Wednesday, November 19, 2014

Project: eMachines T-3256 restoration (4)

I let the alcohol dry overnight and now the cpu is ready to have the thermal paste applied.

The paste should only be applied to the cpu (the pink part) and should be no more than the thickness of a piece of paper. I applied it from the syringe and used the included wooden spreader to move it around, covering the cpu.
 

The heat sink only goes on one way (there is a notch on one side). I positioned it and clipped it into place. Just to be safe I removed the power supply so I could make sure the clips on both sides of the heat sink were correctly engaged.
I plugged in the fan connector to the power plug on the motherboard. I then hooked up the video connector (VGA) for the monitor to the connector on the video card as usually installing a video card in a machine with an on board video chip will override the on board chip. Finally I hooked up a USB keyboard and a USB mouse.

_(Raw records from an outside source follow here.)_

/-- SCATTER between its owner and the ranks (R175 to R178, R200 to R202, R278). A command that does not resolve ends with
status 0x40, one whose extents no pinned range covers with 0x11, and one whose table a swap holds, or whose stream serves
another command, waits; otherwise the request goes out, of a table that is not split to this rank alone, and of a split table
with a supplied map after the ranks have been asked for fan-out space; a rank that serves a request has a job for it, one that
does not answers REFUSE and counts; the oldest request without pool space gets it when it fits; with the last READY the command
runs; a REFUSE ends it with 0x40; CANCEL clears a rank of it; each report adds its counts, and the last ends the command and
leaves this rank's log for Meridian's comparison if the digests differ. -/
def Obligations.ScatterCommandsTakeEffect : Prop :=
  (∀ (s : State) (cid : Nat) (c : Cmd), stopped s = false → s.rc.need = [] → cmdOf s cid = some c → c.badLine = false →
    c.op = 0x02 → mayStart s c = true →
    (swapHeld s (c.f 0 8 12) = true → exec (.scatter cid) s = .next s) ∧
    (swapHeld s (c.f 0 8 12) = false → scResolve s c = none → exec (.scatter cid) s = .next (failCmd s cid 0x40)) ∧
    (∀ d x, swapHeld s (c.f 0 8 12) = false → scResolve s c = some (d, x) →
      (scExtents s c x = false → exec (.scatter cid) s = .next (failCmd s cid 0x11)) ∧
      (scExtents s c x = true → scGsrc c = true → mayBind s (scStream c) cid = false → exec (.scatter cid) s =
        .next (updCmd s cid (fun c => { c with phase := .waiting, bound := some (scStream c) }))) ∧
      (∀ v w u l, scExtents s c x = true → (scGsrc c = false ∨ mayBind s (scStream c) cid = true) → scSupplied c = false →
        v = updCmd (scBind s c) cid (fun c => { c with phase := .waiting, bound := none, plan := d, ord := s.sc.nextOrd }) →
        w = { v with sc := { v.sc with nextOrd := v.sc.nextOrd + 1 } } →
        l = FanLists.mk [] [] [] [] → u = scSend w c x [] → u.rc.need = [] →
          exec (.scatter cid) s = .next u ∧
          (x.log2s = 0 → reqServe w (scReq w c x l) = none → ∃ e, cmdOf u cid = some e ∧ e.phase = .done ∧
            e.fail = c.fail.orElse (fun _ => some 0x40)) ∧
          (∀ v, x.log2s = 0 → reqServe w (scReq w c x l) = some v → ∃ j ∈ u.sc.jobs, j.cid = some cid ∧
            j.jid = s.sc.nextJid ∧ j.desc = v.1 ∧ j.nbags = scNbags c)) ∧
      (∀ s1 v w u ns, scExtents s c x = true → (scGsrc c = false ∨ mayBind s (scStream c) cid = true) → scSupplied c = true →
        scOffsets s c = (s1, ns) → s1.rc.need = [] →
        v = updCmd (scBind s1 c) cid (fun c => { c with phase := .waiting, bound := none, plan := d, ord := s1.sc.nextOrd }) →
        w = { v with sc := { v.sc with nextOrd := v.sc.nextOrd + 1 } } →
        ((ns.any (fun v => v.2) || !offsetsOk (ns.map (fun v => v.1)) (scNidx c)) = true →
          exec (.scatter cid) s = .next (failCmd s cid 0x40)) ∧
        ((ns.any (fun v => v.2) || !offsetsOk (ns.map (fun v => v.1)) (scNidx c)) = false → 0 < x.log2s →
          exec (.scatter cid) s = .next (foAsk w x cid (scListBytes c x))) ∧
        ((ns.any (fun v => v.2) || !offsetsOk (ns.map (fun v => v.1)) (scNidx c)) = false → x.log2s = 0 →
          u = scSend w c x (ns.map (fun v => v.1)) → u.rc.need = [] → exec (.scatter cid) s = .next u)))) ∧
  (∀ (s : State) (r : ScatReq), stopped s = false → s.rc.need = [] → (r.mapsrc = true → foHeld s r.owner r.tag = true) →
    s.pwr.park = .running → s.pwr.restart ≠ .running →
    (∀ j ∈ s.sc.jobs, j.cid ≠ none ∨ j.owner ≠ r.owner ∨ j.tag ≠ r.tag) →
    (∀ d x m, reqServe s r = some (d, x, m) → ∃ t, exec (.scatterRequest r) s = .next t ∧
      (∃ j ∈ t.sc.jobs, j.jid = s.sc.nextJid ∧ j.cid = none ∧ j.owner = r.owner ∧ j.tag = r.tag ∧ j.desc = d ∧
        j.nbags = r.nbags) ∧ t.sc.nextJid = s.sc.nextJid + 1 ∧ t.mem = s.mem ∧ t.rc = s.rc) ∧
    (reqServe s r = none → r.release = false → exec (.scatterRequest r) s =
      .next (foServe (sendMsg { bump1 s ctrChipScatRefused with tr := { s.tr with
        foRes := s.tr.foRes.filter (fun e => !(e.owner == r.owner && e.tag == r.tag)) } } clsCtl mtRefuse r.owner r.tag 0 [])))) ∧
  (∀ (s : State) (j : ScJob), stopped s = false → s.rc.need = [] → s.sc.jobs.find? (fun j => !j.ready) = some j →
    (poolUsed s + j.bytes ≤ (layoutOf s).scat → ∃ t, exec .scatterPoolReserve s = .next t ∧
      (∃ k ∈ t.sc.jobs, k.jid = j.jid ∧ k.ready = true) ∧ t.mem = s.mem ∧ t.rc = s.rc ∧ t.tabs = s.tabs) ∧
    ((layoutOf s).scat < poolUsed s + j.bytes → exec .scatterPoolReserve s = .next s)) ∧
  (∀ (s : State) (cid rank : Nat) (c : Cmd) (j : ScJob), stopped s = false → s.rc.need = [] → scAwaits s cid = some (c, j) →
    rank ≠ (descOf s j.desc).rank →
    (rank < (descOf s j.desc).ranks → exec (.ready cid rank) s = .next (updCmd s cid (fun d => { d with
      ranks := sins c.ranks rank,
      phase := if (List.range (descOf s j.desc).ranks).all (fun k => (sins c.ranks rank).contains k) then .running
        else d.phase }))) ∧
    (∃ t e, exec (.refuse cid rank) s = .next t ∧ cmdOf t cid = some e ∧ e.phase = .done ∧
      e.fail = c.fail.orElse (fun _ => some 0x40) ∧ (∀ k ∈ t.sc.jobs, k.jid ≠ j.jid) ∧ t.mem = s.mem ∧ t.rc = s.rc)) ∧
  (∀ (s t : State) (owner : BitVec 12) (tag : Nat), stopped s = false → t = scCancel s owner tag → t.rc.need = [] →
    exec (.cancel owner tag) s = .next t ∧
    (∀ k ∈ t.orr.jobs, k.cid ≠ none ∨ k.owner ≠ owner ∨ k.tag ≠ tag) ∧
    (∀ j, s.sc.jobs.find? (fun j => j.cid.isNone && j.owner == owner && j.tag == tag) = some j →
      ∀ k ∈ t.sc.jobs, k.jid ≠ j.jid)) ∧
  (∀ (s : State) (cid rank : Nat) (r : CommitRep) (c : Cmd) (j : ScJob) (last : Bool), stopped s = false → s.rc.need = [] →
    cmdOf s cid = some c → scOfCmd s cid = some j → c.op = 0x02 → c.phase = .running → rank ≠ (descOf s j.desc).rank →
    rank < (descOf s j.desc).ranks → 128 + rank ∉ c.ranks → last = decide ((descOf s j.desc).ranks ≤ j.digests.length + 1) →
      ∃ t e, exec (.commitReport cid rank r) s = .next t ∧ cmdOf t cid = some e ∧ e.cnt0 = c.cnt0 + r.rows ∧
        e.cnt1 = c.cnt1 + r.excluded ∧ e.cnt2 = c.cnt2 + r.records ∧ e.drops = (c.drops || r.drops) ∧
        e.poison = (c.poison || r.poison) ∧ e.phase = (if last then .done else .running) ∧
        t.mer.skewDue = (if last && (j.digests ++ [r.digest]).any (fun d => d != r.digest) then
          mset s.mer.skewDue j.desc (mget s.mer.skewDue j.desc [] ++ [j.log]) else s.mer.skewDue) ∧
        { t with orr := { t.orr with cmds := s.orr.cmds }, sc := { t.sc with jobs := s.sc.jobs },
                 mer := { t.mer with skewDue := s.mer.skewDue } } = s)

/-- SCATTER's data on a rank (R179 to R192, R197, R204, R472). A bag's gradient is taken, and excluded with its poison if it
is not finite; a unit emits its records; the owner tile takes them into its run buffer; a run is the buffer in order of row and
position; the next row takes a merge entry with all its records added, and one that cannot joins the merge queue; its delivery
leaves within the port's window, the last one of a command when its hold has ended. While the state of a BE SCATTER on the tile
is in a save record, which sorting, merging and delivery then wait for, records stay under way. -/
def Obligations.ScatterDataTakeEffect : Prop :=
  (∀ (s s1 : State) (cid b : Nat) (c : Cmd) (j : ScJob) (x : Desc) (l : List (Byte × Bool)) (vs : List F32) (bad : Bool),
    stopped s = false → cmdOf s cid = some c → scOfCmd s cid = some j → c.phase = .running → j.nextBag = b → b < j.nbags →
    s.pwr.restart ≠ .running → descOf s j.desc = x → gradRead s c (x.ranks * x.cols) b = some (s1, l) → s1.rc.need = [] →
    vs = (numsOf 4 l).map (fun v => BitVec.ofNat 32 v.1) → bad = (l.any (fun v => v.2) || vs.any (fun v => !f32Finite v)) →
      ∃ t e k, exec (.gradientIntake cid) s = .next t ∧ cmdOf t cid = some e ∧ scOfCmd t cid = some k ∧
        (bad = true → e.poison = true) ∧
        k = { j with
          slab := if bad then j.slab else mset j.slab b ((vs.drop (x.rank * x.cols)).take x.cols),
          excluded := if bad then j.excluded ++ [b] else j.excluded, nextBag := b + 1 } ∧ t.mem = s1.mem ∧ t.rc = s1.rc) ∧
  (∀ (s : State) (owner : BitVec 12) (tag bag : Nat) (excl : Bool) (vals : List F32) (j : ScJob), stopped s = false →
    s.rc.need = [] → s.sc.jobs.find? (fun j => j.cid.isNone && j.owner == owner && j.tag == tag) = some j →
    j.ready = true → bag = j.nextBag → bag < j.nbags →
      exec (.gradientSlice owner tag bag excl vals) s = .next (updSc s j.jid (fun j => { j with
        slab := if excl then j.slab else mset j.slab bag vals,
        excluded := if excl then j.excluded ++ [bag] else j.excluded, nextBag := bag + 1 }))) ∧
  (∀ (s t : State) (uid : Nat) (u : Unit') (j : ScJob), stopped s = false → unitOf s uid = some u → scOf s u.jid = some j →
    u.expand = true → u.st = .running → u.bag0 + u.nbags ≤ j.nextBag → s.pwr.restart ≠ .running → t = expandUnit s u j →
    t.rc.need = [] →
      exec (.expansionUnit uid) s = .next t ∧ unitOf t uid = none ∧ (∀ k, scOf t u.jid = some k →
        k.records = j.records + (unitRecords s j (unitPositions j u)).length)) ∧
  (∀ (s : State) (tile : Fin 48) (jid n : Nat) (j : ScJob) (fl buf : List Contrib), stopped s = false → s.rc.need = [] →
    scOf s jid = some j → mget j.flying tile [] = fl → mget j.runBuf tile [] = buf → n = min fl.length (8192 - buf.length) →
    (tileSaved s tile j.lc = true → exec (.contributionRecord tile jid) s = .next s ∧
      exec (.runSort tile jid) s = .next s ∧ exec (.deliverySend tile jid) s = .next s) ∧
    (tileSaved s tile j.lc = false →
      ∃ t, exec (.contributionRecord tile jid) s = .next t ∧ t = bump (updSc s jid (fun j => { j with
        flying := mset j.flying tile (fl.drop n), runBuf := mset j.runBuf tile (buf ++ fl.take n) })) (ctrTileScatRec tile) n ∧
        (buf.length ≤ 8192 → (buf ++ fl.take n).length ≤ 8192))) ∧
  (∀ (s : State) (tile : Fin 48) (jid : Nat) (j : ScJob) (buf : List Contrib) (last : Bool), stopped s = false →
    s.rc.need = [] → scOf s jid = some j → tileSaved s tile j.lc = false → mget j.runBuf tile [] = buf →
    last = (j.expanded && (mget j.flying tile []).isEmpty && !j.passed.contains tile.val) →
    (buf ≠ [] → (8192 ≤ buf.length ∨ last = true) →
      ∃ (t : State) (run : List Contrib), exec (.runSort tile jid) s = .next t ∧ run.Perm buf ∧
        run.Pairwise (fun a b => recLe a b = true) ∧ (∀ k, scOf t jid = some k →
          mget k.runs tile [] = mget j.runs tile [] ++ [run] ∧ mget k.runBuf tile [] = [] ∧
          (last = true → tile.val ∈ k.passed))) ∧
    (buf = [] → last = true → ∃ t, exec (.runSort tile jid) s = .next t ∧ (∀ k, scOf t jid = some k →
      mget k.runs tile [] = mget j.runs tile [] ∧ tile.val ∈ k.passed)) ∧
    (buf.length < 8192 → last = false → exec (.runSort tile jid) s = .next s)) ∧
  (∀ (s : State) (tile : Fin 48) (jid row : Nat) (j : ScJob) (e : MergeEnt) (z : List F32), stopped s = false →
    s.rc.need = [] → scOf s jid = some j → s.pwr.restart ≠ .running → nextRow j tile = some row →
    z = List.replicate (descOf s j.desc).cols 0 →
    e = (rowRecords j tile row).foldl (mergeAdd j) (MergeEnt.mk tile row z z 0 j.lc) →
    (mayMerge s tile j = true → entryFree s tile j.lc = true → mergeBad e = false →
      ∃ t, exec (.mergeEntryGrant tile jid) s = .next t ∧ t.sc.entries = s.sc.entries ++ [e] ∧
      t.sc.entriesJob = s.sc.entriesJob ++ [j.jid] ∧ e.row = row ∧ e.count = (rowRecords j tile row).length ∧
      { t with ctrs := s.ctrs, sc := { t.sc with entries := s.sc.entries, entriesJob := s.sc.entriesJob,
                                                 jobs := s.sc.jobs, mq := s.sc.mq } } = s) ∧
    (mayMerge s tile j = true → entryFree s tile j.lc = true → mergeBad e = true →
      ∃ t, exec (.mergeEntryGrant tile jid) s = .next t ∧ (∀ k, scOf t jid = some k → k.poison = true)) ∧
    ((mayMerge s tile j = false ∨ entryFree s tile j.lc = false) → rowDue s tile j = true →
      exec (.mergeEntryGrant tile jid) s = .next (mqJoin s tile jid))) ∧
  (∀ (s : State) (tile : Fin 48) (jid i k : Nat) (j : ScJob) (e : MergeEnt), stopped s = false → scOf s jid = some j →
    j.ubatch ≠ none → s.pwr.restart ≠ .running → tileSaved s tile j.lc = false → nextEntry s tile j.jid = some (i, e) →
    homeComp j.desc (descOf s j.desc) e.row = k → (∀ m ∈ s.sc.jobs, m.jid ≠ j.jid → m.held = false) →
    (lyOf s k).outstanding < 128 →
    (∀ t, (scRows j = true ∨ (entriesOf s j.jid).length ≠ 1 ∨ j.lastGo = true) → portUp s k = true →
      t = scatGo (sendDelivery s j i e) → t.rc.need = [] →
        exec (.deliverySend tile jid) s = .next t ∧ (lyOf t k).outstanding = (lyOf s k).outstanding + 1 ∧
        (lyOf t k).flying = (lyOf s k).flying ++ [delivery s j e]) ∧
    (scRows j = false → (entriesOf s j.jid).length = 1 → j.lastGo = false → holdOver s j = false → s.rc.need = [] →
      exec (.deliverySend tile jid) s = .next (updSc s j.jid (fun j => { j with held := true }))) ∧
    (∀ t, scRows j = false → (entriesOf s j.jid).length = 1 → j.lastGo = false → holdOver s j = true →
      t = scatGo (sendDelivery (updSc s j.jid (fun j => { j with lastGo := true, held := false })) j i e) → t.rc.need = [] →
        exec (.deliverySend tile jid) s = .next t)) ∧
  (∀ (s : State) (j : ScJob), stopped s = false → s.rc.need = [] → s.sc.jobs.find? (fun j => j.held) = some j →
    (holdOver s j = true → exec .commitHoldRelease s =
      .next (updSc s j.jid (fun j => { j with lastGo := true, held := false }))) ∧
    (holdOver s j = false → exec .commitHoldRelease s = .next s))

Next I connected the power cord to the power supply and then to the power strip.
There is no switch on the power supply so the only way to power up the machine is to use the power button on the front of the case. I pressed the button, it lit up, the cpu fan started running and the monitor came up with the 'e' but no indication of the key to press to access the bios. I tried the F2 (Dell's solution) but it failed.
A quick visit to Google (Tech Law #1: Google is your friend.) told me to try F2, Escape, Tab or Delete.
I tried Tab which failed and then Delete, which didn't.
Finally for today I hooked up the machine to my kill-a-watt EZ to measure the power being consumed and burn in the new paste on the cpu. After a couple of hours if was registering usage of $.28-.29 per day, but this is without a hard drive.